In contrast, Lenin sought to dismantle European colonial empires and weaken capitalist imperialism by striking at its weakest link - the colonial possessions - by encouraging external self-determination among the nations and peoples of colonial territories. However, while he in principle agreed with the right to self-determination including secession and incorporated it in the Soviet Constitution, he was less than enthusiastic about conceding in practice the right of external self-determination to the nations within the former Union of Soviet Socialist Republics (USSR). Stalin was more forthright: he condemned national movements in USSR as bourgeois counter-revolution and repressed them with characteristic brutality.

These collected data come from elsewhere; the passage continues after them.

-- ==== Sys2Proof/Decode.lean ====
section
/-! DEFINITION. The decoder of 30_encoding.md, total on any bytes and rejecting by name, and after it the encoder. -/

namespace Sys2Proof

/-! ## Bytes and fields -/

/-- The byte of a legacy prefix (R152). -/
def LegacyPrefix.toByte : LegacyPrefix → Byte
  | .lock => 0xF0#8
  | .repne => 0xF2#8
  | .rep => 0xF3#8
  | .opSize => 0x66#8
  | .addrSize => 0x67#8
  | .es => 0x26#8
  | .cs => 0x2E#8
  | .ss => 0x36#8
  | .ds => 0x3E#8
  | .fs => 0x64#8
  | .gs => 0x65#8

/-- The legacy prefix a byte is, if it is one (R152). -/
def legacyPrefixOf (b : Byte) : Option LegacyPrefix :=
  if b = 0xF0#8 then some .lock
  else if b = 0xF2#8 then some .repne
  else if b = 0xF3#8 then some .rep
  else if b = 0x66#8 then some .opSize
  else if b = 0x67#8 then some .addrSize
  else if b = 0x26#8 then some .es
  else if b = 0x2E#8 then some .cs
  else if b = 0x36#8 then some .ss
  else if b = 0x3E#8 then some .ds
  else if b = 0x64#8 then some .fs
  else if b = 0x65#8 then some .gs
  else none

/-- A Bool as one bit. -/
def bitOf (b : Bool) : BitVec 1 := if b then 1#1 else 0#1

/-- The byte 0100WRXB of a REX prefix (R159). -/
def Rex.toByte (r : Rex) : Byte :=
  4#4 ++ bitOf r.w ++ bitOf r.r ++ bitOf r.x ++ bitOf r.b

/-- The REX prefix a byte 40H to 4FH is (R159). -/
def rexOf (b : Byte) : Option Rex :=
  if b.extractLsb' 4 4 = 4#4 then
    some ⟨b.getLsbD 3, b.getLsbD 2, b.getLsbD 1, b.getLsbD 0⟩
  else none

/-- The ModR/M byte: mod in 7:6, reg in 5:3, r/m in 2:0 (R153). -/
def modrmByte (mod : BitVec 2) (reg rm : BitVec 3) : Byte := mod ++ reg ++ rm

def modOf (b : Byte) : BitVec 2 := b.extractLsb' 6 2
def regOf (b : Byte) : BitVec 3 := b.extractLsb' 3 3
def rmOf (b : Byte) : BitVec 3 := b.extractLsb' 0 3

/-- The SIB byte: scale in 7:6, index in 5:3, base in 2:0 (R157). -/
def Sib.toByte (s : Sib) : Byte := s.scale ++ s.index ++ s.base

def sibOf (b : Byte) : Sib := ⟨b.extractLsb' 6 2, b.extractLsb' 3 3, b.extractLsb' 0 3⟩

/-- Displacement bytes are little-endian (R157, R70). -/
def Disp.toBytes : Disp → List Byte
  | .none => []
  | .d8 v => [v]
  | .d16 v => [v.extractLsb' 0 8, v.extractLsb' 8 8]
  | .d32 v => [v.extractLsb' 0 8, v.extractLsb' 8 8, v.extractLsb' 16 8, v.extractLsb' 24 8]

/-! ## Address size and operand shape -/

/-- What decoding depends on besides the bytes: 64-bit mode, and the D flag of the code segment (R157). -/
structure DecodeEnv where
  long : Bool
  dFlag : Bool
deriving DecidableEq, Repr

/-- Whether a legacy prefix is present (P66, PF2, PF3, PLOCK of R154). -/
def Prefixes.has (px : Prefixes) (p : LegacyPrefix) : Bool := px.legacy.contains p

/-- The address size: 64 in 64-bit mode, else 32 or 16 by the D flag; 67H switches it (R157, R158). -/
def addrSizeOf (env : DecodeEnv) (px : Prefixes) : AddrSize :=
  match env.long, env.dFlag, px.has .addrSize with
  | true, _, false => .a64
  | true, _, true => .a32
  | false, true, false => .a32
  | false, true, true => .a16
  | false, false, false => .a16
  | false, false, true => .a32

/-- Whether a SIB byte follows ModR/M (R157): with 16-bit addressing never, else when r/m = 100B. -/
def sibFollows (a : AddrSize) (rm : BitVec 3) : Bool :=
  match a with
  | .a16 => false
  | .a32 => rm == 4#3
  | .a64 => rm == 4#3

/-- The displacement that follows a mod-00B operand without a base (R157): r/m = 110B with 16-bit
addressing, else r/m = 101B or SIB base 101B. -/
def dispAlone (a : AddrSize) (rm : BitVec 3) (sib : Option Sib) : Bool :=
  match a with
  | .a16 => rm == 6#3
  | .a32 => rm == 5#3 || (sib.map fun s => s.base == 5#3).getD false
  | .a64 => rm == 5#3 || (sib.map fun s => s.base == 5#3).getD false

/-- The length of a full displacement (R157). -/
def fullDisp (a : AddrSize) : Nat :=
  match a with | .a16 => 2 | .a32 => 4 | .a64 => 4

/-- The number of displacement bytes after ModR/M and SIB (R157). -/
def dispLen (a : AddrSize) (mod : BitVec 2) (rm : BitVec 3) (sib : Option Sib) : Nat :=
  if mod = 0#2 then (if dispAlone a rm sib then fullDisp a else 0)
  else if mod = 1#2 then 1
  else if mod = 2#2 then fullDisp a
  else 0

def Disp.length : Disp → Nat
  | .none => 0
  | .d8 _ => 1
  | .d16 _ => 2
  | .d32 _ => 4

/-! ## Length of an instruction: `ilen` of R13 -/

def Prefixes.length (px : Prefixes) : Nat := px.legacy.length + (if px.rex.isSome then 1 else 0)

def MemOp.length (m : MemOp) : Nat := (if m.sib.isSome then 1 else 0) + m.disp.length

/-- Prefixes, `0F AE`, ModR/M, SIB, displacement (R152, R155). -/
def Instr.length : Instr → Nat
  | .clflush px m => px.length + 3 + m.length
  | .clflushopt px m => px.length + 3 + m.length
  | .clwb px m => px.length + 3 + m.length
  | .lfence px _ => px.length + 3
  | .mfence px _ => px.length + 3
  | .sfence px _ => px.length + 3

/-! ## Decoding -/

/-- Why a byte string is outside the specification (R154 row 7, R161). -/
inductive Outside where
  /-- The opcode is not `0F AE`: another instruction, not in the source (R5). -/
  | otherOpcode
  /-- R161 (a): `0F AE /7` memory form with F2H or F3H and without 66H. -/
  | clflushWithRepeat
  /-- R161 (b): `66 0F AE /6` memory form with F2H or F3H. -/
  | clwbWithRepeat
  /-- R161 (c): `0F AE /6` memory form without 66H. -/
  | reg6Without66
  /-- R161 (d): register form reg = 5, 6, 7 with 66H, F2H or F3H. -/
  | fenceWithMandatoryPrefix
  /-- R161 (e): reg = 0 to 4 in either form, reg = 5 memory form. -/
  | otherReg
deriving DecidableEq, Repr

/-- What the decoder answers. -/
inductive Decoded where
  /-- An instruction and the bytes after it. -/
  | ok (i : Instr) (rest : List Byte)
  /-- Longer than 15 bytes: #GP(0) (R163). -/
  | tooLong
  /-- Outside the specification: refused (R161). -/
  | outside (r : Outside)
  /-- The bytes given end inside an instruction of at most 15 bytes. -/
  | incomplete
deriving DecidableEq, Repr

/-- The legacy prefixes at the front of the bytes, in order (R152). -/
def takeLegacy : List Byte → List LegacyPrefix × List Byte
  | [] => ([], [])
  | b :: t =>
    match legacyPrefixOf b with
    | some p => let (ps, r) := takeLegacy t; (p :: ps, r)
    | none => ([], b :: t)

/-- The REX prefix, in 64-bit mode only, immediately before the opcode (R159). -/
def takeRex (long : Bool) (bs : List Byte) : Option Rex × List Byte :=
  match bs with
  | [] => (none, [])
  | b :: t =>
    if long then
      match rexOf b with
      | some r => (some r, t)
      | none => (none, b :: t)
    else (none, b :: t)

/-- The SIB byte, where one follows. -/
def takeSib (a : AddrSize) (rm : BitVec 3) (bs : List Byte) : Option (Option Sib × List Byte) :=
  if sibFollows a rm then
    match bs with
    | [] => none
    | b :: t => some (some (sibOf b), t)
  else some (none, bs)

/-- A displacement of n bytes, little-endian (R157). -/
def takeDisp (n : Nat) (bs : List Byte) : Option (Disp × List Byte) :=
  match n, bs with
  | 0, bs => some (.none, bs)
  | 1, b0 :: t => some (.d8 b0, t)
  | 2, b0 :: b1 :: t => some (.d16 (b1 ++ b0), t)
  | 4, b0 :: b1 :: b2 :: b3 :: t => some (.d32 (b3 ++ b2 ++ b1 ++ b0), t)
  | _, _ => none

/-- The memory operand after ModR/M (R157). -/
def takeMemOp (a : AddrSize) (mod : BitVec 2) (rm : BitVec 3) (bs : List Byte) :
    Option (MemOp × List Byte) :=
  match takeSib a rm bs with
  | none => none
  | some (sib, bs) =>
    match takeDisp (dispLen a mod rm sib) bs with
    | none => none
    | some (d, bs) => some (⟨mod, rm, sib, d⟩, bs)

/-- Rows 1 to 3 of R154 and the refusals of R161 (a), (b), (c), (e) for a memory form. -/
def memRow (px : Prefixes) (reg : BitVec 3) (m : MemOp) : Instr ⊕ Outside :=
  let f := px.has .repne || px.has .rep
  if reg = 7#3 then
    if px.has .opSize then .inl (.clflushopt px m)
    else if f then .inr .clflushWithRepeat else .inl (.clflush px m)
  else if reg = 6#3 then
    if px.has .opSize then (if f then .inr .clwbWithRepeat else .inl (.clwb px m))
    else .inr .reg6Without66
  else .inr .otherReg

/-- Rows 4 to 6 of R154 and the refusals of R161 (d), (e) for a register form. -/
def regRow (px : Prefixes) (reg rm : BitVec 3) : Instr ⊕ Outside :=
  let f := px.has .opSize || px.has .repne || px.has .rep
  if reg = 5#3 then (if f then .inr .fenceWithMandatoryPrefix else .inl (.lfence px rm))
  else if reg = 6#3 then (if f then .inr .fenceWithMandatoryPrefix else .inl (.mfence px rm))
  else if reg = 7#3 then (if f then .inr .fenceWithMandatoryPrefix else .inl (.sfence px rm))
  else .inr .otherReg

/-- The answer for a byte string whose length is known: over 15 bytes first, then the row (R163). -/
def finishDecode (len : Nat) (row : Instr ⊕ Outside) (rest : List Byte) : Decoded :=
  if 15 < len then .tooLong
  else match row with
    | .inl i => .ok i rest
    | .inr r => .outside r

/-- Decoding from ModR/M on. -/
def decodeModrm (a : AddrSize) (px : Prefixes) (b : Byte) (rest : List Byte) : Decoded :=
  if modOf b = 3#2 then finishDecode (px.length + 3) (regRow px (regOf b) (rmOf b)) rest
  else
    match takeMemOp a (modOf b) (rmOf b) rest with
    | none => .incomplete
    | some (m, rest) => finishDecode (px.length + 3 + m.length) (memRow px (regOf b) m) rest

/-- Decoding from the opcode on. -/
def decodeOpcode (a : AddrSize) (px : Prefixes) (bs : List Byte) : Decoded :=
  match bs with
  | [] => .incomplete
  | o0 :: t0 =>
    if o0 = 0x0F#8 then
      match t0 with
      | [] => .incomplete
      | o1 :: t1 =>
        if o1 = 0xAE#8 then
          match t1 with
          | [] => .incomplete
          | b :: rest => decodeModrm a px b rest
        else .outside .otherOpcode
    else .outside .otherOpcode

/-- The answer where the bytes end: with 15 bytes there the instruction is longer than 15 (R163). -/
def finishIncomplete (n : Nat) (d : Decoded) : Decoded :=
  match d with
  | .incomplete => if 15 ≤ n then .tooLong else .incomplete
  | d => d

/-- Decode the instruction at the front of the bytes (R152 to R163). Prefixes that alone fill 15 bytes
make it longer than 15. -/
def decode (env : DecodeEnv) (bytes : List Byte) : Decoded :=
  let legacy := (takeLegacy bytes).1
  let rex := (takeRex env.long (takeLegacy bytes).2).1
  let rest := (takeRex env.long (takeLegacy bytes).2).2
  let px : Prefixes := ⟨legacy, rex⟩
  if 15 ≤ px.length then .tooLong
  else finishIncomplete bytes.length (decodeOpcode (addrSizeOf env px) px rest)

/-! ## Encoding -/

/-- The prefix bytes in memory order (R152). -/
def Prefixes.toBytes (px : Prefixes) : List Byte :=
  px.legacy.map LegacyPrefix.toByte ++ (px.rex.map fun r => [r.toByte]).getD []

/-- SIB and displacement bytes. -/
def MemOp.toBytes (m : MemOp) : List Byte :=
  (m.sib.map fun s => [s.toByte]).getD [] ++ m.disp.toBytes

/-- A memory form: prefixes, `0F AE`, ModR/M, SIB, displacement. -/
def encodeMem (px : Prefixes) (reg : BitVec 3) (m : MemOp) : List Byte :=
  px.toBytes ++ [0x0F#8, 0xAE#8, modrmByte m.mod reg m.rm] ++ m.toBytes

/-- A register form: prefixes, `0F AE`, ModR/M with mod = 11B. -/
def encodeReg (px : Prefixes) (reg rm : BitVec 3) : List Byte :=
  px.toBytes ++ [0x0F#8, 0xAE#8, modrmByte 3#2 reg rm]

/-- The bytes of an instruction in memory order (R150 to R159). -/
def encode : Instr → List Byte
  | .clflush px m => encodeMem px 7#3 m
  | .clflushopt px m => encodeMem px 7#3 m
  | .clwb px m => encodeMem px 6#3 m
  | .lfence px rm => encodeReg px 5#3 rm
  | .mfence px rm => encodeReg px 6#3 rm
  | .sfence px rm => encodeReg px 7#3 rm

/-! ## Table words -/

/-- The bytes of a table number of k bytes, the first byte in its highest bits (R165). -/
def tableBytes (w : Nat) : Nat → List Byte
  | 0 => []
  | k + 1 => BitVec.ofNat 8 (w >>> (8 * k)) :: tableBytes w k

/-- The bytes a table number stands for, in memory order. The number holds `0F AE ModRM` and not the
mandatory prefix (R165): 66H is put before the three bytes that only the CLWB row can match. The CLFLUSHOPT
row has CLFLUSH's number; that number is read as CLFLUSH (log 9). -/
def tableWordBytes (nbits w : Nat) : List Byte :=
  let bs := tableBytes w (nbits / 8)
  match bs with
  | [b0, b1, b2] =>
    if b0 = 0x0F#8 ∧ b1 = 0xAE#8 ∧ modOf b2 ≠ 3#2 ∧ regOf b2 = 6#3 then 0x66#8 :: bs else bs
  | _ => bs

/-- The mode decoding has right after reset: not 64-bit, D flag clear (R47, R157). -/
def resetEnv : DecodeEnv := ⟨false, false⟩

/-- What the decoder reads from a table number, every bit above it zero. -/
def decodeTableWord (nbits w : Nat) : Option Instr :=
  match decode resetEnv (tableWordBytes nbits w ++ List.replicate 15 0#8) with
  | .ok i _ => some i
  | _ => none

end Sys2Proof
end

Since the time of Luxemburg and Lenin, numerous new States have emerged on the world stage. Indeed, member-States of the United Nations increased from 26 in 1945 to 185 in 1997, an increase of 159 States (611%)! The empirical data had disproved Luxemburg and Stalin.
But, in the context of internal de-colonisation, almost all left-wing parties and activists buried their heads in the sand: they dogmatically opposed internal de-colonisation leading to external self-determination but pragmatically accepted the new States. Their ideological positions regarding national self-determination are variants based on the formulations of Luxemburg and Lenin. Those theoreticians loyal to Luxemburg typically invoked Stalin’s static and ahistoric definition of a nation in order to dismiss the demand made by a given cultural group for external self-determination as being invalid on grounds that the group did not constitute a nation and therefore was not entitled to an independent State. Others, who are the majority, relied on Lenin’s arguments: they formally recognised the right to national self-determination including secession but offered conditions in which the exercise of the right of secession would, they unilaterally asserted, become unnecessary.
The ideological stance of the Nava Sama Samaja Party (NSSP) in Sri Lanka is a case in point. According to its Politburo member Dr Sunil Ratnapriya, NSSP believes that ‘a unity can be preserved on the basis of the following principles.
Equality of all citizens (all racial, religious and communal discrimination should stop.) Full citizenship rights to all permanent residents. Autonomy for regions (every distinct set of people have the right to govern themselves). Right of self-determination (acceptance of the right of every nation over its destiny, unity should be entirely on a voluntary basis). On this basis we [NSSP] have put forward the following programme to resolve the N-E conflict.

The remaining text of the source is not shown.